Unnamed: 0,Years Experience,Employed?,Previous employers,Level of Education,Top-tier school,Interned,Hired
0,10,1,4,0,0,0,1
1,0,0,0,0,1,1,1
2,7,0,6,0,0,0,0
3,2,1,1,1,1,0,1
4,20,0,2,2,1,0,0


Next let's extract our feature list from the dataframe...

In [60]:
features = list(df.columns[:6])
features

['Years Experience',
 'Employed?',
 'Previous employers',
 'Level of Education',
 'Top-tier school',
 'Interned']

...set 'X' to the columns for these features...

In [61]:
X = df[features]

...and set 'y' to the column for the target.

In [62]:
y = df["Hired"]

Finally, let's use a random forest of 10 decision trees to see if a candidate is likely to be hired (output of "1" == Yes, "0" == No).

In [64]:
from sklearn.ensemble import RandomForestClassifier

clf = RandomForestClassifier(n_estimators=10)
clf = clf.fit(X, y)

# Predict hiring of an employed 10-year veteran
print (clf.predict([[10, 1, 4, 0, 0, 0]]))
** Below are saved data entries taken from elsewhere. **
@[simp] theorem Hart.writeF_s (x : Hart) (r : Reg) (v : Word) : (x.writeF r v).s = x.s := rfl
@[simp] theorem Hart.writeF_pc (x : Hart) (r : Reg) (v : Word) : (x.writeF r v).pc = x.pc := rfl
@[simp] theorem Hart.writeF_fetched (x : Hart) (r : Reg) (v : Word) : (x.writeF r v).fetched = x.fetched := rfl
@[simp] theorem Hart.writeF_qual (x : Hart) (r : Reg) (v : Word) : (x.writeF r v).qual = x.qual := rfl
@[simp] theorem Hart.writeF_mode (x : Hart) (r : Reg) (v : Word) : (x.writeF r v).mode = x.mode := rfl
@[simp] theorem Hart.writeF_asid (x : Hart) (r : Reg) (v : Word) : (x.writeF r v).asid = x.asid := rfl
@[simp] theorem Hart.writeF_frm (x : Hart) (r : Reg) (v : Word) : (x.writeF r v).frm = x.frm := rfl
@[simp] theorem Hart.writeF_fflags (x : Hart) (r : Reg) (v : Word) : (x.writeF r v).fflags = x.fflags := rfl
@[simp] theorem Hart.writeF_lc0 (x : Hart) (r : Reg) (v : Word) : (x.writeF r v).lc0 = x.lc0 := rfl
@[simp] theorem Hart.writeF_lc1 (x : Hart) (r : Reg) (v : Word) : (x.writeF r v).lc1 = x.lc1 := rfl
@[simp] theorem Hart.writeF_pred (x : Hart) (r : Reg) (v : Word) : (x.writeF r v).pred = x.pred := rfl
@[simp] theorem Hart.writeF_wid (x : Hart) (r : Reg) (v : Word) : (x.writeF r v).wid = x.wid := rfl
@[simp] theorem Hart.writeF_qpmin (x : Hart) (r : Reg) (v : Word) : (x.writeF r v).qpmin = x.qpmin := rfl
@[simp] theorem Hart.writeF_qpcap (x : Hart) (r : Reg) (v : Word) : (x.writeF r v).qpcap = x.qpcap := rfl
@[simp] theorem Hart.writeF_epc (x : Hart) (r : Reg) (v : Word) : (x.writeF r v).epc = x.epc := rfl
@[simp] theorem Hart.writeF_ecause (x : Hart) (r : Reg) (v : Word) : (x.writeF r v).ecause = x.ecause := rfl
@[simp] theorem Hart.writeF_eval (x : Hart) (r : Reg) (v : Word) : (x.writeF r v).eval = x.eval := rfl
@[simp] theorem Hart.writeF_estat (x : Hart) (r : Reg) (v : Word) : (x.writeF r v).estat = x.estat := rfl
@[simp] theorem Hart.writeF_escratch (x : Hart) (r : Reg) (v : Word) : (x.writeF r v).escratch = x.escratch := rfl
@[simp] theorem Hart.writeF_conf (x : Hart) (r : Reg) (v : Word) : (x.writeF r v).conf = x.conf := rfl
@[simp] theorem Hart.writeF_vl (x : Hart) (r : Reg) (v : Word) : (x.writeF r v).vl = x.vl := rfl
@[simp] theorem Hart.writeF_vrows (x : Hart) (r : Reg) (v : Word) : (x.writeF r v).vrows = x.vrows := rfl
@[simp] theorem Hart.writeF_vstart (x : Hart) (r : Reg) (v : Word) : (x.writeF r v).vstart = x.vstart := rfl
@[simp] theorem Hart.writeF_v (x : Hart) (r : Reg) (v : Word) : (x.writeF r v).v = x.v := rfl
@[simp] theorem Hart.writeF_m (x : Hart) (r : Reg) (v : Word) : (x.writeF r v).m = x.m := rfl
@[simp] theorem Hart.writeF_gang (x : Hart) (r : Reg) (v : Word) : (x.writeF r v).gang = x.gang := rfl
@[simp] theorem Hart.writeF_gangLead (x : Hart) (r : Reg) (v : Word) : (x.writeF r v).gangLead = x.gangLead := rfl
@[simp] theorem Hart.writeF_gangFeed (x : Hart) (r : Reg) (v : Word) : (x.writeF r v).gangFeed = x.gangFeed := rfl
@[simp] theorem Hart.writeF_tokens (x : Hart) (r : Reg) (v : Word) : (x.writeF r v).tokens = x.tokens := rfl
@[simp] theorem Hart.writeF_chain (x : Hart) (r : Reg) (v : Word) : (x.writeF r v).chain = x.chain := rfl
@[simp] theorem Hart.writeF_cursors (x : Hart) (r : Reg) (v : Word) : (x.writeF r v).cursors = x.cursors := rfl
@[simp] theorem Hart.writeF_pass (x : Hart) (r : Reg) (v : Word) : (x.writeF r v).pass = x.pass := rfl
@[simp] theorem Hart.writeF_seg (x : Hart) (r : Reg) (v : Word) : (x.writeF r v).seg = x.seg := rfl
@[simp] theorem Hart.writeF_scalarTime (x : Hart) (r : Reg) (v : Word) : (x.writeF r v).scalarTime = x.scalarTime := rfl
@[simp] theorem Hart.writeF_vectorTime (x : Hart) (r : Reg) (v : Word) : (x.writeF r v).vectorTime = x.vectorTime := rfl
@[simp] theorem Hart.writeF_lines (x : Hart) (r : Reg) (v : Word) : (x.writeF r v).lines = x.lines := rfl
@[simp] theorem Hart.writeF_image (x : Hart) (r : Reg) (v : Word) : (x.writeF r v).image = x.image := rfl
@[simp] theorem Hart.writeF_loops (x : Hart) (r : Reg) (v : Word) : (x.writeF r v).loops = x.loops := rfl
@[simp] theorem Hart.writeF_work (x : Hart) (r : Reg) (v : Word) : (x.writeF r v).work = x.work := rfl
@[simp] theorem Hart.writeF_gen (x : Hart) (r : Reg) (v : Word) : (x.writeF r v).gen = x.gen := rfl
@[simp] theorem Hart.writeF_placed (x : Hart) (r : Reg) (v : Word) : (x.writeF r v).placed = x.placed := rfl
@[simp] theorem Hart.writeF_raised (x : Hart) (r : Reg) (v : Word) : (x.writeF r v).raised = x.raised := rfl
@[simp] theorem Hart.writeF_lag (x : Hart) (r : Reg) (v : Word) : (x.writeF r v).lag = x.lag := rfl
@[simp] theorem Hart.writeF_scalarQueue (x : Hart) (r : Reg) (v : Word) : (x.writeF r v).scalarQueue = x.scalarQueue := rfl
@[simp] theorem Hart.writeF_vectorQueue (x : Hart) (r : Reg) (v : Word) : (x.writeF r v).vectorQueue = x.vectorQueue := rfl
@[simp] theorem Hart.writeF_run (x : Hart) (r : Reg) (v : Word) : (x.writeF r v).run = x.run := rfl
@[simp] theorem Hart.writeF_halted (x : Hart) (r : Reg) (v : Word) : (x.writeF r v).halted = x.halted := rfl
@[simp] theorem Hart.writeF_stepping (x : Hart) (r : Reg) (v : Word) : (x.writeF r v).stepping = x.stepping := rfl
# Predict hiring of an unemployed 10-year veteran
print (clf.predict([[0, 0, 4, 0, 0, 0]]))

# Employed 5-year veteran who has worked for 1 company
print (clf.predict([[5, 1, 1, 0, 0, 0]]))

# Unemployed and hasn't worked for anybody...
# ...but has a PhD from a Top-Tier school and has interned
print (clf.predict([[0, 0, 0, 1, 1, 1]]))

[1]
[0]
[1]
[1]